EBITDA Multiple

The EBITDA multiple measures the value of a company in terms of total equity and debt while excluding cash and investments in other companies.

What is the EBITDA Multiple?

The EBITDA multiple, or enterprise value multiple, is a financial ratio used to determine the value of a company and measure the return on investment.  It provides a normalized ratio for differences in capital structure, taxation, fixed assets, and for comparing disparities of operations in various companies. It takes into account the enterprise value, which represents market capitalization, including debt and the earnings before interest, tax, depreciation, and amortization.

What is the Formula for the EBITDA Multiple?

EBITDA Multiple = Enterprise Value / EBITDA

To Determine the Enterprise Value and EBITDA:

Enterprise Value = (market capitalization + value of debt + minority interest + preferred shares) – (cash and cash equivalents)

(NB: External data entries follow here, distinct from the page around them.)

-- ==== Sys2Proof/Tests/Slice0.lean ====
section
/-! SUPPORT. Tests on fixed values. Expected results come from the spec's rules, tables and worked examples, named with
each test. The last part gives, for every statement with hypotheses, states and operands that meet them. -/

namespace Sys2Proof

open Machine

/-! ## The checks of WellFormed -/

theorem test_selftest_outcome_seven_refused : wellFormed (.selftestComplete 7) = false := by decide
theorem test_selftest_outcome_six_accepted : wellFormed (.selftestComplete 6) = true := by decide
theorem test_known_kind_is_not_unknown : wellFormed (.unknownCommand 5 0 []) = false := by decide
theorem test_kind_twelve_is_unknown : wellFormed (.unknownCommand 12 0 []) = true := by decide
theorem test_seventeen_header_words_refused : wellFormed (.headerArrival (List.replicate 17 0)) = false := by decide
theorem test_read_of_65_bytes_refused : wellFormed (.memoryBurstComplete (.read 0 65) ⟨[], [], []⟩) = false := by decide
theorem test_read_of_no_bytes_refused : wellFormed (.memoryBurstComplete (.read 0 0) ⟨[], [], []⟩) = false := by decide
theorem test_odd_write_refused : wellFormed (.memoryBurstComplete (.write 1 2) ⟨[], [], []⟩) = false := by decide
theorem test_half_pixel_write_refused : wellFormed (.memoryBurstComplete (.write 0 3) ⟨[], [], []⟩) = false := by decide
theorem test_burst_beyond_dram_refused :
    wellFormed (.memoryBurstComplete (.read 67108801 64) ⟨[], [], []⟩) = false := by decide
theorem test_burst_to_the_end_of_dram_accepted :
    wellFormed (.memoryBurstComplete (.write 67108800 64) ⟨[], [], []⟩) = true := by decide
theorem test_ten_error_words_refused :
    wellFormed (.memoryBurstComplete (.read 0 64) ⟨List.range 10, [], []⟩) = false := by decide
theorem test_request_without_start_bit_refused : wellFormed (.fetchRequest .r0 0x4000000000) = false := by decide
theorem test_request_with_active_0_refused : wellFormed (.fetchRequest .r0 0x8000000000) = false := by decide
theorem test_abandon_with_active_1_refused : wellFormed (.fetchAbandon .r1 0xc000000000) = false := by decide
theorem test_abandon_without_start_bit_refused : wellFormed (.fetchAbandon .r1 0) = false := by decide
theorem test_no_word_spells_a_command : decodeTableWord 16 0 = none := by decide

/-! ## States for the tests -/

/-- Reset, in a sweep state. -/
def inState (x : SweepState) : State := { State.reset with sweep := { SweepControl.reset with state := x } }

/-- A command transaction under way that will be taken. -/
def linked (s : State) : State := { s with ctl := { s.ctl with latched := some .noReply } }

/-- The result and detail of the reply in the reply slot. -/
def answerOf (s : State) : Option (CommandResult × Nat) := s.ctl.reply.map fun r => (r.result, r.detail)

/-- A part of the next state. -/
def after {α : Type} (o : Answer) (f : State → α) : Option α :=
  match o with
  | .next t => some (f t)
  | .fault _ | .refused _ => none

EBITDA = Operating income + Depreciation + Amortization

To Illustrate:

Costco Wholesale Corp has an enterprise value of $69.3B as of Dec. 31, 2016. For the full year of 2016, its EBITDA was reported at $5.036B. The resulting EBITDA multiple is 13.76.

What is Enterprise Value?

Enterprise value is the total market value of a company, including common shares equity or market capitalization, short-term and long term debts, minority interest, and preferred equity, while excluding cash or cash equivalents. In other words, enterprise value is the sum of all financial claims against the company, whether they are debt or equity, including special liabilities – unfunded pension, employee stock options, environmental provisions, and abandonment provisions. It is considered a theoretical takeover price in mergers and acquisition transactions. Cash or cash equivalent are not considered because they reduce the net cost to a potential buyer, which in effect is used to pay dividends or debts.

What is EBITDA?

EBITDA or Earnings before interest, tax, depreciation and amortization is the income derived from operations before non-cash expenses, income, taxes, and capital. It reflects the company’s financial performance in terms of profitability prior to certain uncontrollable expenses. A higher EBITDA margin indicates a company’s operating expenses are smaller than its total revenue, which leads to a profitable operation. EBITDA can also be compared to sales as EBITDA Margin.

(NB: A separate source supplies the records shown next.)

/-- Open switch `n` within a riser (R220): its interval of conduction ends, and the others' currents follow (R212). -/
def State.cutSwitch (s : State) (n t : Nat) : State :=
  if look s.bal.on n = 0 then s
  else
    let f := fun (c : Conduct) => if t < c.b then { c with b := max c.a t } else c
    ({ s with bal := { s.bal with on := put s.bal.on n 0, cut := put s.bal.cut n true, cond := adj s.bal.cond n (fun l => l.map f) } }).resolveSw t

/-- Open several switches at the newest known instant. -/
def State.cutSwitches (s : State) (l : List Nat) : State :=
  forEach l (fun n s => s.cutSwitch n s.newestClk) s

/-- Lane `k` is the active lane (R194). -/
def State.isActive (s : State) (k : Nat) : Bool := s.bit IMP.EXCCFG.ACTEN && s.get IMP.EXCCFG.ACTLANE == k

/-- The lane is integrating. -/
def State.laneRuns (s : State) (k : Nat) : Bool := match (look s.imp.lanes k).mode with | .running => true | _ => false

/-- Some active lane is running (R194, R228). -/
def State.excRuns (s : State) : Bool := (List.range 8).any (fun k => s.isActive k && s.laneRuns k)

/-- Group g's taps (R233). -/
def State.groupTaps (s : State) (g : Nat) : List Nat :=
  (List.range 37).filter (fun n => (decide (1 ≤ n ∧ n + 1 ≤ s.count) || decide (n = 36 ∧ s.count = 36)) && decide (n % 4 = g))

/-- The tap is tested at all (R233). -/
def State.tapTested (s : State) (n : Nat) : Bool := (s.groupTaps (n % 4)).contains n

/-- The first riser of the group that holds tap `n` in the present tread (R233). -/
def State.tapRiser? (s : State) (n : Nat) : Option Nat :=
  match s.diag.groups with
  | none => none
  | some (a, b) => if s.tapTested n = false then none else if n % 4 = a then some 4 else if n % 4 = b then some 7 else none

/-- The test of tap `n` is skipped at its start (R235). -/
def State.diagSkip (s : State) (n : Nat) : Bool :=
  s.calNow (n - 1) || (decide (n < 36) && s.calNow n) ||
  (s.excRuns && ((List.range 36).any (fun c => s.vbit IMP.EXCMAP0 c && decide (n ≤ c + 2 ∧ c ≤ n + 1)))) ||
  decide ((look s.cells.snap (n - 1)).v ≤ 100 * (s.get SAFE.SENUV : Int) + 150000) ||
  (decide (n < s.count) && decide (100 * (s.get SAFE.SENOV : Int) - 150000 ≤ (look s.cells.snap n).v))

/-- The test of tap `n` runs in riser `r` (R236): it stands between its reference and its group's end, or riser `r` is its
first, its reference is not taken yet and nothing skips it. (DEDUCED, log 143) -/
def State.tapBusy (s : State) (r n : Nat) : Bool :=
  match s.tapRiser? n with
  | none => false
  | some r0 => decide (r0 ≤ r ∧ r < r0 + 3) &&
      (s.diag.testing.contains n || (decide (r = r0) && !s.diag.began.contains n && !s.diagSkip n))

/-- A tap test is skipped or abandoned: SKIP, SKIPCNT, TKIND[6] (R235). What it measured is discarded. -/
def State.tapSkip (s : State) (n : Nat) : State :=
  let f := fun (d : TapDrive) => if s.newestClk < d.b then { d with b := max d.a s.newestClk } else d
  (({ s with diag := { s.diag with testing := s.diag.testing.filter (· ≠ n), began := s.diag.began.filter (· ≠ n) ++ [n], got := put s.diag.got n none, skipped := put s.diag.skipped n true, drive := adj s.diag.drive n (fun l => l.map f) } }).inc DIAG.SKIPCNT).evt DIAG.EVT.SKIP

/-- An urgent conversion begins on the channel of `w`: tests at its ends are abandoned, its switches open. -/
def State.urgMeets (s : State) (w : Word) : State :=
  let s := forEach ((tapEnds w).filter (fun n => s.tapBusy s.bal.riser n)) (fun n s => s.tapSkip n) s
  s.cutSwitches (urgSwitches w)

/-! ### The order of a pass (R133, R134, R135) -/

/-- The word an item of a pass converts: an entry, the shared channel as it stood when its conversion began, or die temperature
at OSR 256. (DEDUCED, log 142) -/
def State.itemWord (s : State) (x : AuxConv) (i : Nat) : Word :=
  if i < 16 then x.entries.getD i 0 else if i = 16 then (if x.busy then x.sh else s.used AUXCTL.SHARED) else 0x02C0#16

/-- An entry that names a cell above COUNT is passed over (R133); an urgent one gives the same result (DEDUCED, log 149). -/
def State.passedOver (s : State) (w : Word) : Bool :=
  (eType w == 1 && decide (s.count < eSel w)) || (eType w == 2 && decide (s.count < eSel w + 1))

/-- Bits of STATUS as the converter stands (R150). -/
def State.auxStatus (s : State) (c : Conv) (qwait pwr : Bool) : State :=
  let x := s.conv c
  (((s.setB (c.fld AUXA.STATUS.PASS) x.passOn).setB (c.fld AUXA.STATUS.URG) x.urg.isSome).setB
    (c.fld AUXA.STATUS.QWAIT) qwait).setB (c.fld AUXA.STATUS.PWR) pwr

/-- AUXCTL.URGSTAT: each converter's pending and running urgent entry, as they stand (R151). -/
def State.urgStat (s : State) : Nat :=
  (if s.aux.a.urgPend.isSome then 1 else 0) + (if s.aux.a.urg.isSome then 2 else 0) +
  (if s.aux.b.urgPend.isSome then 4 else 0) + (if s.aux.b.urg.isSome then 8 else 0)

/-- A pass starts now with the entries, SETTLE and items of the present settings (R132, R134, R485). -/
def State.passBegin (s : State) (c : Conv) (first : Bool) (clk : Nat) : State :=
  let x := s.conv c
  let es := (List.range 16).map (fun i => s.reg ((c.fld AUXA.ENTRY0).plus i).addr)
  let s := s.release (fun a => decide ((c.fld AUXA.ENTRY0).addr ≤ a ∧ a ≤ (c.fld AUXA.ENTRY15).addr ∨ a = (c.fld AUXA.SETTLE).addr))
  let ens := (List.range 16).filter (fun i => eEn (es.getD i 0))
  let hk := match c with | .a => true | .b => !s.auxOn .a
  let die := ens.any (fun i => (es.getD i 0).toNat % 256 == 0xC0)
  let todo := if first && hk then 17 :: ens ++ [16] else ens ++ [16] ++ (if hk && !die then [17] else [])
  s.setConv c { x with entries := es, settle := s.get (c.fld AUXA.SETTLE), todo := todo, passOn := true, began := s.absClk clk, rsm := false, busy := false, dieDone := false, late := false, regrid := false, rr := none }

/-- The pass ends: PASSCNT, PASSTIME (to the nearest µs; DESIGN CHOICE, log 164), PASSEND; with PERIOD = 0 the next begins at once (R134). -/
def State.passEnd (s : State) (c : Conv) (clk : Nat) : State :=
  let x := s.conv c
  let us := ((s.absClk clk - x.began) * 1000 + 2048) / 4096
  let cnt := s.get (c.fld AUXA.PASSCNT)
  let s := (((s.set (c.fld AUXA.PASSCNT) (cnt + 1)).set (c.fld AUXA.PASSTIME) (min us 65535)).evt (c.fld AUXA.EVT.PASSEND)).setConv c { x with passOn := false, busy := false, todo := [] }
  if s.get (c.fld AUXA.PERIOD) = 0 ∧ (s.conv c).regrid = false ∧ s.auxOn c = true then s.passBegin c false clk else s

/-- The cell a round-robin entry converts (R145). -/
def State.rrCell (s : State) (c : Conv) : Nat :=
  let p := s.get (c.fld AUXA.RRPOS) % 64
  if s.count < p ∨ p = 0 then 1 else p

/-- The item of word `w` begins: SHARED and, unless the entry only runs again, RRPOS are taken (R140, R143, R145). -/
def State.itemBegin (s : State) (c : Conv) (x : AuxConv) (w : Word) : AuxConv :=
  let x := { x with busy := true, sh := s.used AUXCTL.SHARED }
  if eType w = 3 ∧ x.rr = none then { x with rr := some (s.rrCell c), rrSet := false } else x

/-- Take up the next item at clock `clk`: nothing under calibration (R149); pass over, wait for riser 0 or
for the end of a tap-test group, or begin to settle (R133, R135, R236). A quiet entry is passed over at the master clock 0 at which it
would have begun (DEDUCED, log 148). The lone die-temperature conversion of R136
belongs to no pass. -/
def State.advance : Nat → State → Conv → Nat → State
  | 0, s, _, _ => s
  | fuel + 1, s, c, clk =>
    let x := s.conv c
    if s.auxCal c then (s.setConv c { x with busy := false }).auxStatus c (s.bit (c.fld AUXA.STATUS.QWAIT)) (s.bit (c.fld AUXA.STATUS.PWR))
    else if x.passOn = false then (s.setConv c { x with busy := !x.todo.isEmpty && x.urg.isNone }).auxStatus c false (x.urg.isSome || !x.todo.isEmpty)
    else match x.todo with
      | [] =>
        let s := s.passEnd c clk
        if (s.conv c).passOn then State.advance fuel s c clk else s.auxStatus c false ((s.conv c).urg.isSome)
      | i :: l =>
        let w := s.itemWord x i
        if i < 16 ∧ eQuiet w = true ∧ clk ≠ 0 then (s.setConv c { x with busy := false }).auxStatus c true true
        else if i < 16 ∧ s.passedOver w = true then
          let r : AuxRes := ⟨0, false, true⟩
          let s := (s.setPair ((c.fld AUXA.RES0A).plus (2 * i)) r false false).set (c.fld AUXA.STATUS.ENTRY) i
          let s := s.addAux c (auxRecord s.tm.stn clk i w r false false s.tagNow)
          State.advance fuel (s.setConv c { x with todo := l, rsm := false }) c clk
        else
          let s := if i < 16 then s.set (c.fld AUXA.STATUS.ENTRY) i else s
          let wait := (tapEnds w).any (fun n => s.tapBusy (clk / 256) n)
          (s.setConv c (if wait then { x with busy := false } else s.itemBegin c x w)).auxStatus c false true

/-! ### Shared channel (R143, R144) -/

/-- Fault 15 and SHLIVE from its three conditions (R144). -/
def State.fault15 (s : State) : State :=
  let b := s.aux.shBad || s.aux.shStale || !s.auxOn .a || !s.auxOn .b
  (s.cond 15 b).setB AUXCTL.STATUS.SHLIVE b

How Important is the EBITDA Multiple?

One of the important features of the EBITDA multiple is its inclusion of debt and equity, resulting in an accurate representation of total business performance.  It is used to find attractive takeover candidates for a merger or acquisition. Usually, a business with a low EBITDA multiple can be a good candidate for acquisition.  An EV/EBITDA value of below 10 is considered to be healthy and above par by investors and analysts. Investors use a company’s enterprise multiple to determine whether a company is undervalued or overvalued. A low ratio indicates that a company might be undervalued, and a high ratio indicates that the company might be overvalued. Equity research analysts use this multiple when making investment decisions.